What to do:
Each record needs to be echoed exactly; can you do that?

(Stored records)
-- ==== Sys2Proof/WellFormed.lean ====
section
/-! DEFINITION. Which commands the link can carry. Every constructor but JOB SET has operands of fixed
width, all of whose values can be sent; a JOB SET is limited by the frame (R172): its body, a group
number and the contents, is at most 240 bytes. -/

namespace Sys2Proof

/-- The largest body of a frame (R172). -/
def maxBody : Nat := 240

/-- A command that can be sent: the body of a JOB SET fits in a frame (R172). -/
def Instr.wellFormed : Instr → Bool
  | .jobSet _ _ contents => contents.length + 1 ≤ maxBody
  | _ => true

end Sys2Proof
end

Answer to the problem:
-- ==== Sys2Proof/WellFormed.lean ====
section
/-! DEFINITION. Which commands the link can carry. Every constructor but JOB SET has operands of fixed
width, all of whose values can be sent; a JOB SET is limited by the frame (R172): its body, a group
number and the contents, is at most 240 bytes. -/

namespace Sys2Proof

/-- The largest body of a frame (R172). -/
def maxBody : Nat := 240

/-- A command that can be sent: the body of a JOB SET fits in a frame (R172). -/
def Instr.wellFormed : Instr → Bool
  | .jobSet _ _ contents => contents.length + 1 ≤ maxBody
  | _ => true

end Sys2Proof
end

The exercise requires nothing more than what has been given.